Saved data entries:
════════════════════

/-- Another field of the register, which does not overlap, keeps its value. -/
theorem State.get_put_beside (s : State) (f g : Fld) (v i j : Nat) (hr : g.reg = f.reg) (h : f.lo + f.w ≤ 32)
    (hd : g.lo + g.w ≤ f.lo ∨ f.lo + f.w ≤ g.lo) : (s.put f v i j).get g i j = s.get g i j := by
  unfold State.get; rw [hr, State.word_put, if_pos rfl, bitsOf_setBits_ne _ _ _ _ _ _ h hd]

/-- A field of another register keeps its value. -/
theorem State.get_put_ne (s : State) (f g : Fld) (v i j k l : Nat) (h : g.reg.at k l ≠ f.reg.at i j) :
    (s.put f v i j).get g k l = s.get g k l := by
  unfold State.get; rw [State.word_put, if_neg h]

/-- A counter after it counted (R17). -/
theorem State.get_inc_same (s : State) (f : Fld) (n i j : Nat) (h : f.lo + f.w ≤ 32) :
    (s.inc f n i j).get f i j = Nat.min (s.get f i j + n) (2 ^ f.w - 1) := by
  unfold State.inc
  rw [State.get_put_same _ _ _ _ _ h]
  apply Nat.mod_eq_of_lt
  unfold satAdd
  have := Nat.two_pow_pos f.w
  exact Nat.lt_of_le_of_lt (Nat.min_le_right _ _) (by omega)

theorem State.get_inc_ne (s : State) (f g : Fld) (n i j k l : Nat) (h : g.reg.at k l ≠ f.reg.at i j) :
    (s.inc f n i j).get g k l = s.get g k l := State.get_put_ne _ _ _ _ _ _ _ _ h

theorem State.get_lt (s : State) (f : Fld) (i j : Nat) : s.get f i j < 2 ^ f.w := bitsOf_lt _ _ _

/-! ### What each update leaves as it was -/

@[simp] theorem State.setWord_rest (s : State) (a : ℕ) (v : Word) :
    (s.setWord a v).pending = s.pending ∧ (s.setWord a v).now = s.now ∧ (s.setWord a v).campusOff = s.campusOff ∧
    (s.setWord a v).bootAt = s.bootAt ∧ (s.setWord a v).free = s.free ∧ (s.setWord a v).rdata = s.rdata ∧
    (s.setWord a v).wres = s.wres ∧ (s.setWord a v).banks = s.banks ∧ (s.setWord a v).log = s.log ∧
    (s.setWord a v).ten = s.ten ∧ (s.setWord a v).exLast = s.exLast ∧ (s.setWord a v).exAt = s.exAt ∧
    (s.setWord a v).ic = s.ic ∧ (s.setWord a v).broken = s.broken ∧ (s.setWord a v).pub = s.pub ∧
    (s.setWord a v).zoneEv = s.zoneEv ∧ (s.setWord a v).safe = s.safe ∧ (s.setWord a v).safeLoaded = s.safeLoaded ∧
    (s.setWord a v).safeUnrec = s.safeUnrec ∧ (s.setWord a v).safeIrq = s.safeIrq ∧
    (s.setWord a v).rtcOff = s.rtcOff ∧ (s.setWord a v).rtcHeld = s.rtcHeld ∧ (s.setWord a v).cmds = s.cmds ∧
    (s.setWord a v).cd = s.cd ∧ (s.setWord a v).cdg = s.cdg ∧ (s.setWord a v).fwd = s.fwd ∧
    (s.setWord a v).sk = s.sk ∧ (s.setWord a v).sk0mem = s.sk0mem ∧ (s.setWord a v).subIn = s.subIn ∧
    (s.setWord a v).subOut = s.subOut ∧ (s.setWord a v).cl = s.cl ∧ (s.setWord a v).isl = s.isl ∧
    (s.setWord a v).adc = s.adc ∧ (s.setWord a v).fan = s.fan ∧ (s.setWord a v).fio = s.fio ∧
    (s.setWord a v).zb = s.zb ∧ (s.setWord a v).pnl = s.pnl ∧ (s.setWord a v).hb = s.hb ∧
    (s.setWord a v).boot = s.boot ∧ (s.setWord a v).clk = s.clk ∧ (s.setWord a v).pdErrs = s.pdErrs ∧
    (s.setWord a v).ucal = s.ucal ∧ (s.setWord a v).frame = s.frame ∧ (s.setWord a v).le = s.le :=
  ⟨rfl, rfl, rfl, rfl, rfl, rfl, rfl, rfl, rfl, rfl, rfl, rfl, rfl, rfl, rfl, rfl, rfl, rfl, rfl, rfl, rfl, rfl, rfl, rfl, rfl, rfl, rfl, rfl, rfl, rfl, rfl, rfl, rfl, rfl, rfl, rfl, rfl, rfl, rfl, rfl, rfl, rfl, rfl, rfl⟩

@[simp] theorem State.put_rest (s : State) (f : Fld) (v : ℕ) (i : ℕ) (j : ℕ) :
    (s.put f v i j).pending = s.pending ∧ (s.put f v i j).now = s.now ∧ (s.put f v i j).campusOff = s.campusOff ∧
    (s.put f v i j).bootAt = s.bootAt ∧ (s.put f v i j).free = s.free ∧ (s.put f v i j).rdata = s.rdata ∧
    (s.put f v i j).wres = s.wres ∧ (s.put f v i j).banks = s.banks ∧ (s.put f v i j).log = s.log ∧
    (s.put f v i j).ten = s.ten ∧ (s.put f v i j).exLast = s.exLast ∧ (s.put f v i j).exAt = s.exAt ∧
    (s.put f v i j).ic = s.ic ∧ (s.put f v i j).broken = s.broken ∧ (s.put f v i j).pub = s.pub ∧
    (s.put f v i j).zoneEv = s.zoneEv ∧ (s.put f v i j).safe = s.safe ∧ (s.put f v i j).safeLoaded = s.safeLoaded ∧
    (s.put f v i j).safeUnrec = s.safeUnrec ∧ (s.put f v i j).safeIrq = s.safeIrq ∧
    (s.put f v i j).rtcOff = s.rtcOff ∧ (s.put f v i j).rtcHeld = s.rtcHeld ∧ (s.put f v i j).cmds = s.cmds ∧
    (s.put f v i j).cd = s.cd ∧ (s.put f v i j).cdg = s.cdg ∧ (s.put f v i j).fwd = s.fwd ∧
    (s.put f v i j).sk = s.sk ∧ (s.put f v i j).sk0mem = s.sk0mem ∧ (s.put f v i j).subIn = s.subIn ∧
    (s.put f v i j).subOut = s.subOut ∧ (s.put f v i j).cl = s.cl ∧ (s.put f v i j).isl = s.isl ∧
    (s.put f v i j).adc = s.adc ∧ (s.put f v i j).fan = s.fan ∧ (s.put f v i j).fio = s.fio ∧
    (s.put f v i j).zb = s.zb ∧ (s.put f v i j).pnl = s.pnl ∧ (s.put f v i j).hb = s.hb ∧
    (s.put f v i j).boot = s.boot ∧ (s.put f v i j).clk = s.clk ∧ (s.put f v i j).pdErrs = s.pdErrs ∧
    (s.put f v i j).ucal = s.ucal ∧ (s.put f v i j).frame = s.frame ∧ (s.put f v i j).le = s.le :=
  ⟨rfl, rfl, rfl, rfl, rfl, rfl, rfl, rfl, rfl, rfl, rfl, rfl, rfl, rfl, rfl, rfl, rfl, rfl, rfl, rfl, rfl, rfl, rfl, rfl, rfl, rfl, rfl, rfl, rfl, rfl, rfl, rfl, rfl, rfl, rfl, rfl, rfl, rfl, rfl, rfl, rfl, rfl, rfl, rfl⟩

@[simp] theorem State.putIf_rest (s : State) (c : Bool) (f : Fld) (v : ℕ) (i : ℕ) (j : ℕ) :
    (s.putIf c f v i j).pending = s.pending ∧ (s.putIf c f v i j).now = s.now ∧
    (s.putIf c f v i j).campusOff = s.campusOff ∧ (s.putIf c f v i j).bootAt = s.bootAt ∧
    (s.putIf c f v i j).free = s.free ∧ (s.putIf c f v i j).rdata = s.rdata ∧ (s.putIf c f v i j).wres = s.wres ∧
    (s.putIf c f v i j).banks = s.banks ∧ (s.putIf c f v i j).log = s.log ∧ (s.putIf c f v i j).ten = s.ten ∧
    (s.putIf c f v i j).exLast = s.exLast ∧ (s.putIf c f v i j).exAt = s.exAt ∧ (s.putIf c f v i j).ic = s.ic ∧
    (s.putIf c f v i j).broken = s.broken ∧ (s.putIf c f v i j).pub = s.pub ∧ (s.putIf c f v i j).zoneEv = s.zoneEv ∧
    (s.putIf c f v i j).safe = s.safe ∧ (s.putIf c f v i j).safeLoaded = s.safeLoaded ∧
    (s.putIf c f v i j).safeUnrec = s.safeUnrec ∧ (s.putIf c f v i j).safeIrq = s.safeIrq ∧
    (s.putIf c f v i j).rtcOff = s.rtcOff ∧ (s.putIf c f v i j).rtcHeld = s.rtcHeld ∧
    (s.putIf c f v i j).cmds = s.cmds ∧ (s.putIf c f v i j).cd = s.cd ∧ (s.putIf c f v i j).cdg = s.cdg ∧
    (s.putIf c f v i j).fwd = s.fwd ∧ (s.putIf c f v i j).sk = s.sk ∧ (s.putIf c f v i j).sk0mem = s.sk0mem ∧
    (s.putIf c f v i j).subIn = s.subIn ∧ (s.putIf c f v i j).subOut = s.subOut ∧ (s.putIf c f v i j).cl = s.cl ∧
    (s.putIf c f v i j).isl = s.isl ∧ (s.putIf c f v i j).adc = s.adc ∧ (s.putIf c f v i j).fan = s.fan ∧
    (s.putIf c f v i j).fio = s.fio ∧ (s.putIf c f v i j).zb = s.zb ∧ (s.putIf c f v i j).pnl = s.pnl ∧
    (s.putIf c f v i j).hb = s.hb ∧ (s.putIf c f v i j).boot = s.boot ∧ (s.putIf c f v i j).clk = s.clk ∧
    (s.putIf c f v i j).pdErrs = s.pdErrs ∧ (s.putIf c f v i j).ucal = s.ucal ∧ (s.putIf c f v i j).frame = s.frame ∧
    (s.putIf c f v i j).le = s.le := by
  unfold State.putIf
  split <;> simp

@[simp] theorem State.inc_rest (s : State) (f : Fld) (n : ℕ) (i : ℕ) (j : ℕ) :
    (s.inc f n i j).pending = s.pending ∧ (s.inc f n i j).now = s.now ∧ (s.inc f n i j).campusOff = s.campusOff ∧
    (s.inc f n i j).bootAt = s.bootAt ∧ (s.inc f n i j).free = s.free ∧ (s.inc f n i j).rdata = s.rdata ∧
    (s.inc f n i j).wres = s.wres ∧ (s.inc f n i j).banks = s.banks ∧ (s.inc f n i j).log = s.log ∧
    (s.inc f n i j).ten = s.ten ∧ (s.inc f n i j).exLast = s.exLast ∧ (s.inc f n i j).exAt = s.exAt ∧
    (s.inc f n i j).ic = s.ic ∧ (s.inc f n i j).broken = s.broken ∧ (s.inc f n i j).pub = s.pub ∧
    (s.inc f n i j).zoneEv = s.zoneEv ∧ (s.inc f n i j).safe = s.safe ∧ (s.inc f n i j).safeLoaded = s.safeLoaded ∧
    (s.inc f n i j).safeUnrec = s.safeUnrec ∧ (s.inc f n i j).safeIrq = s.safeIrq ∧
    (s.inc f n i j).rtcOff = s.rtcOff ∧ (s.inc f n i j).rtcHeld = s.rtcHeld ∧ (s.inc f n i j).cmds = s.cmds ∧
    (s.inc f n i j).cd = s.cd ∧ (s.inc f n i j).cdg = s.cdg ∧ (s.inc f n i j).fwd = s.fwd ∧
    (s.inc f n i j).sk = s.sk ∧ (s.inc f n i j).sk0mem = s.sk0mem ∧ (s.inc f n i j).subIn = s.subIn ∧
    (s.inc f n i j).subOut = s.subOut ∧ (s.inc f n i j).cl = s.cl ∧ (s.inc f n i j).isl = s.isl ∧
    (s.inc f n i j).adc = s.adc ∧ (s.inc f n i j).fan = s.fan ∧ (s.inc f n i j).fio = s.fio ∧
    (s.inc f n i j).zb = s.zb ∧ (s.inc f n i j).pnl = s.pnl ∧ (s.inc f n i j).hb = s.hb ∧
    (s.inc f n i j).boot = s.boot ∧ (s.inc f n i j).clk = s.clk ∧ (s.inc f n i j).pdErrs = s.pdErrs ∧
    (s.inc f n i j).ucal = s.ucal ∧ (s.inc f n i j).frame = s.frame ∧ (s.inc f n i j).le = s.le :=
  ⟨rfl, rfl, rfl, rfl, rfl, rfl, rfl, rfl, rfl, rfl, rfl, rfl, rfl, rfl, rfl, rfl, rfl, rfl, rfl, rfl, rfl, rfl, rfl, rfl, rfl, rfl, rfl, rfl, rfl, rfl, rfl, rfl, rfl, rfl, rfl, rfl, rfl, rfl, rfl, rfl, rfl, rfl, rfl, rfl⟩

════════════════════

Looking through the records, copy out every line in which the word "subIn" is found.

    (s.setWord a v).sk = s.sk ∧ (s.setWord a v).sk0mem = s.sk0mem ∧ (s.setWord a v).subIn = s.subIn ∧
    (s.put f v i j).sk = s.sk ∧ (s.put f v i j).sk0mem = s.sk0mem ∧ (s.put f v i j).subIn = s.subIn ∧
    (s.putIf c f v i j).subIn = s.subIn ∧ (s.putIf c f v i j).subOut = s.subOut ∧ (s.putIf c f v i j).cl = s.cl ∧
    (s.inc f n i j).sk = s.sk ∧ (s.inc f n i j).sk0mem = s.sk0mem ∧ (s.inc f n i j).subIn = s.subIn ∧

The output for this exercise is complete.